Write out each line of the entries exactly, starting at the first and finishing with the line that contains "unread record). -/".

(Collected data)

§ §

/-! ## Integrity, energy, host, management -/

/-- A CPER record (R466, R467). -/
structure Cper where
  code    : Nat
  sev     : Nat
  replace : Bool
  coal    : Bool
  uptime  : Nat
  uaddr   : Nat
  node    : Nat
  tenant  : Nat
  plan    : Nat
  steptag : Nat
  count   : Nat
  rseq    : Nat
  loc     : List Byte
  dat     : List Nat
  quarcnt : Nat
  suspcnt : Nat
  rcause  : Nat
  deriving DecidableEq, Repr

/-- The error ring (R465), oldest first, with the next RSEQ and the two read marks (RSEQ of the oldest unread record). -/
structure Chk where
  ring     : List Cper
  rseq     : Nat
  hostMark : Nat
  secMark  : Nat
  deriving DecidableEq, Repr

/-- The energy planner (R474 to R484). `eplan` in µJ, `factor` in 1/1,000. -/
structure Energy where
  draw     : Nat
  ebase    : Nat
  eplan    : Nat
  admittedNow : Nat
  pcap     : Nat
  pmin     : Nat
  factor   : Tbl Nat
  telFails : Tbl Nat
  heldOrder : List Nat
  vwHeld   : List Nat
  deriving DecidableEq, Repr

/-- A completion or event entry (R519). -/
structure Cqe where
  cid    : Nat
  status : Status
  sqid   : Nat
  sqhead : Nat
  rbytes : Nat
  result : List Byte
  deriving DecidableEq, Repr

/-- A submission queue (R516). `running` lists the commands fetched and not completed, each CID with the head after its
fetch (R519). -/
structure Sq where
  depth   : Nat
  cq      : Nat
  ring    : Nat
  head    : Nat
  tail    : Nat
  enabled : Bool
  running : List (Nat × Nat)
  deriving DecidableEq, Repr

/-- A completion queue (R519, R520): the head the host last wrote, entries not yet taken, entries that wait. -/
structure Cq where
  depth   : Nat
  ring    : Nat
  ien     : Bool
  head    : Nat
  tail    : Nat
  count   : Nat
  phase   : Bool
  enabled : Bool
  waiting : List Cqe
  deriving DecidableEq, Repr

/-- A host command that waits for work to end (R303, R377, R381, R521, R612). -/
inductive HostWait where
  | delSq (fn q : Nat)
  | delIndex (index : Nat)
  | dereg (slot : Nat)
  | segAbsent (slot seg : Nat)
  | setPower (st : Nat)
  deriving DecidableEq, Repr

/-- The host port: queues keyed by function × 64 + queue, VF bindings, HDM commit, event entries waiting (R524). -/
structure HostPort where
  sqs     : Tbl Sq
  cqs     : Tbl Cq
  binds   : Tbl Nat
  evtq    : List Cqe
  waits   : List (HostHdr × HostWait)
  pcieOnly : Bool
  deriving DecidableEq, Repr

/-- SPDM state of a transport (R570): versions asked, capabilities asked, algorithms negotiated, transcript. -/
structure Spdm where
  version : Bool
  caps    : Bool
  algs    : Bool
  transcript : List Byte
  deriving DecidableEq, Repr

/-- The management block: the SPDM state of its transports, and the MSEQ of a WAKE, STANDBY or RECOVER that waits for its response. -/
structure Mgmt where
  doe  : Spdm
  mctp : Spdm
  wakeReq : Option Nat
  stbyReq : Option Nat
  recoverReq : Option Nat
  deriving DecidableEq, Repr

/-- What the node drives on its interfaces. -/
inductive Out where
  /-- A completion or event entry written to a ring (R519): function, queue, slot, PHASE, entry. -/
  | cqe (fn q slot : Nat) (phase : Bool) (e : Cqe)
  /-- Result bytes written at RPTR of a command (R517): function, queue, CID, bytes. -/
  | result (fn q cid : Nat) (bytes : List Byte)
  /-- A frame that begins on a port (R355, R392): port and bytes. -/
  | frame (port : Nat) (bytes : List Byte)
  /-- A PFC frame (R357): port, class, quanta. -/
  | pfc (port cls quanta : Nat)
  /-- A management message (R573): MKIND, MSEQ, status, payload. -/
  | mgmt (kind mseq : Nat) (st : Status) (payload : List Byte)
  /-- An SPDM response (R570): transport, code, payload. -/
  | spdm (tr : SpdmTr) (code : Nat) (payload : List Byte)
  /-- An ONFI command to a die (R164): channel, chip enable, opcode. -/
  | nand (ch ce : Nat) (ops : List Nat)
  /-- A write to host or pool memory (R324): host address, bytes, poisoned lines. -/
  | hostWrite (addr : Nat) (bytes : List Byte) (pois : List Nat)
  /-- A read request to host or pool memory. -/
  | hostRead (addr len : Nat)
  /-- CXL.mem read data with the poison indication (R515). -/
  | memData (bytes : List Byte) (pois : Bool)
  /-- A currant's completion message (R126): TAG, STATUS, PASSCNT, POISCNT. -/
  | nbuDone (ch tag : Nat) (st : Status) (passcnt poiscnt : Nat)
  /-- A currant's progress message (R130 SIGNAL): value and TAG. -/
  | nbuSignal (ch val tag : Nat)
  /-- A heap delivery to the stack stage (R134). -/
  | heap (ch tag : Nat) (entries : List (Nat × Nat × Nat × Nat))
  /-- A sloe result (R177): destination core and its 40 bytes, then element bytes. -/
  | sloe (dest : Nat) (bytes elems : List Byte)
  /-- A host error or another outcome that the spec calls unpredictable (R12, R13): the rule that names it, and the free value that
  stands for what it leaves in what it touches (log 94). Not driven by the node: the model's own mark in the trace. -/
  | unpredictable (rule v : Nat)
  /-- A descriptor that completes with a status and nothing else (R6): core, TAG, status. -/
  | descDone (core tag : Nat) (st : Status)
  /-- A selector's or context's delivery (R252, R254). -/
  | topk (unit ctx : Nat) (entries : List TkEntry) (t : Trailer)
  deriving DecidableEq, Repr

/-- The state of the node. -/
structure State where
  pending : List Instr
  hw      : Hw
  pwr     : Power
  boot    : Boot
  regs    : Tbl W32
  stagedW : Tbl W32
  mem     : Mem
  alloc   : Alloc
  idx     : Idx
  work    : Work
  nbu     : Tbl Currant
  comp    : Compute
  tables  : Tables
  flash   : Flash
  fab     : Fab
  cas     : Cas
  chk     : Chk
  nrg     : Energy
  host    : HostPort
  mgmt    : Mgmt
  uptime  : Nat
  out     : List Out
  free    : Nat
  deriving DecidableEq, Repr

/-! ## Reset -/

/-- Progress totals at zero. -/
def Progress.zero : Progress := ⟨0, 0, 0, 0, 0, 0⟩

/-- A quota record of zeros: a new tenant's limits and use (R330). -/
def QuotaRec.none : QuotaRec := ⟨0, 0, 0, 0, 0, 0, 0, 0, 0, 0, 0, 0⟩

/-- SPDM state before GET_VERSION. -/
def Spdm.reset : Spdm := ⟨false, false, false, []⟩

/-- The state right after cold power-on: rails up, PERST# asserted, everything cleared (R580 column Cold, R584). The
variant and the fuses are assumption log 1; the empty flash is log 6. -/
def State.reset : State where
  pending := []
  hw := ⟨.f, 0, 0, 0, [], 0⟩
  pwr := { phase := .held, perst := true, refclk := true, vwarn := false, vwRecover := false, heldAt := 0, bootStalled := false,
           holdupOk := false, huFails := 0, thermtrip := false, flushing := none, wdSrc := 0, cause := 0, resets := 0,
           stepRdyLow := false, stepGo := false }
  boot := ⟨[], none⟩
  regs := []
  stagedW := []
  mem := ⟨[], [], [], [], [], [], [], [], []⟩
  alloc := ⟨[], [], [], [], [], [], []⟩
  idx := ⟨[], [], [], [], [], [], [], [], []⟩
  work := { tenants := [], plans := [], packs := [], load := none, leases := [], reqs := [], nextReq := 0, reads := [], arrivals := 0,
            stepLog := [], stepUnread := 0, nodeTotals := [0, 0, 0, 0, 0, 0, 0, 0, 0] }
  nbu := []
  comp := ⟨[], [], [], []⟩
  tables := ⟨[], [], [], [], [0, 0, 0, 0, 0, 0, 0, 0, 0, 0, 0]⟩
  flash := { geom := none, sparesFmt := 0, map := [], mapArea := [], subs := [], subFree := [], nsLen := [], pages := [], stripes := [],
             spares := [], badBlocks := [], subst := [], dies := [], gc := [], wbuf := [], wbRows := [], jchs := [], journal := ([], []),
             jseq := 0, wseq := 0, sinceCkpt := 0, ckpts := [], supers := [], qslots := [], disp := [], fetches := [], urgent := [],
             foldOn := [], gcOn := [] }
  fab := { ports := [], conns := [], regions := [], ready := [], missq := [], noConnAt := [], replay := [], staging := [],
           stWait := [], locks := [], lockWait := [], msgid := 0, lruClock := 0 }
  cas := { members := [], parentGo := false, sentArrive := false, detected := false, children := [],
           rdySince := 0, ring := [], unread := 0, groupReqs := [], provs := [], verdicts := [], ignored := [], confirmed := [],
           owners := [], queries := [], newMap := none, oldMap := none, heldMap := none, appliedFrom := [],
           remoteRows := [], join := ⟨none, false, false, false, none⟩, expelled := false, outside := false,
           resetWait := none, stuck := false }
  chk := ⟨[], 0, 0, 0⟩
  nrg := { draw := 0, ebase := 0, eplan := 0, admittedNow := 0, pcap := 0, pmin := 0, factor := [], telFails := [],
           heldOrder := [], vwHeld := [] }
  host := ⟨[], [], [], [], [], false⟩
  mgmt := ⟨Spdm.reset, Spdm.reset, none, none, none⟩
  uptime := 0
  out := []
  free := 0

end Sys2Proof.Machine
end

§ §

# [Output for this exercise]
/-! ## Integrity, energy, host, management -/

/-- A CPER record (R466, R467). -/
structure Cper where
  code    : Nat
  sev     : Nat
  replace : Bool
  coal    : Bool
  uptime  : Nat
  uaddr   : Nat
  node    : Nat
  tenant  : Nat
  plan    : Nat
  steptag : Nat
  count   : Nat
  rseq    : Nat
  loc     : List Byte
  dat     : List Nat
  quarcnt : Nat
  suspcnt : Nat
  rcause  : Nat
  deriving DecidableEq, Repr

/-- The error ring (R465), oldest first, with the next RSEQ and the two read marks (RSEQ of the oldest unread record). -/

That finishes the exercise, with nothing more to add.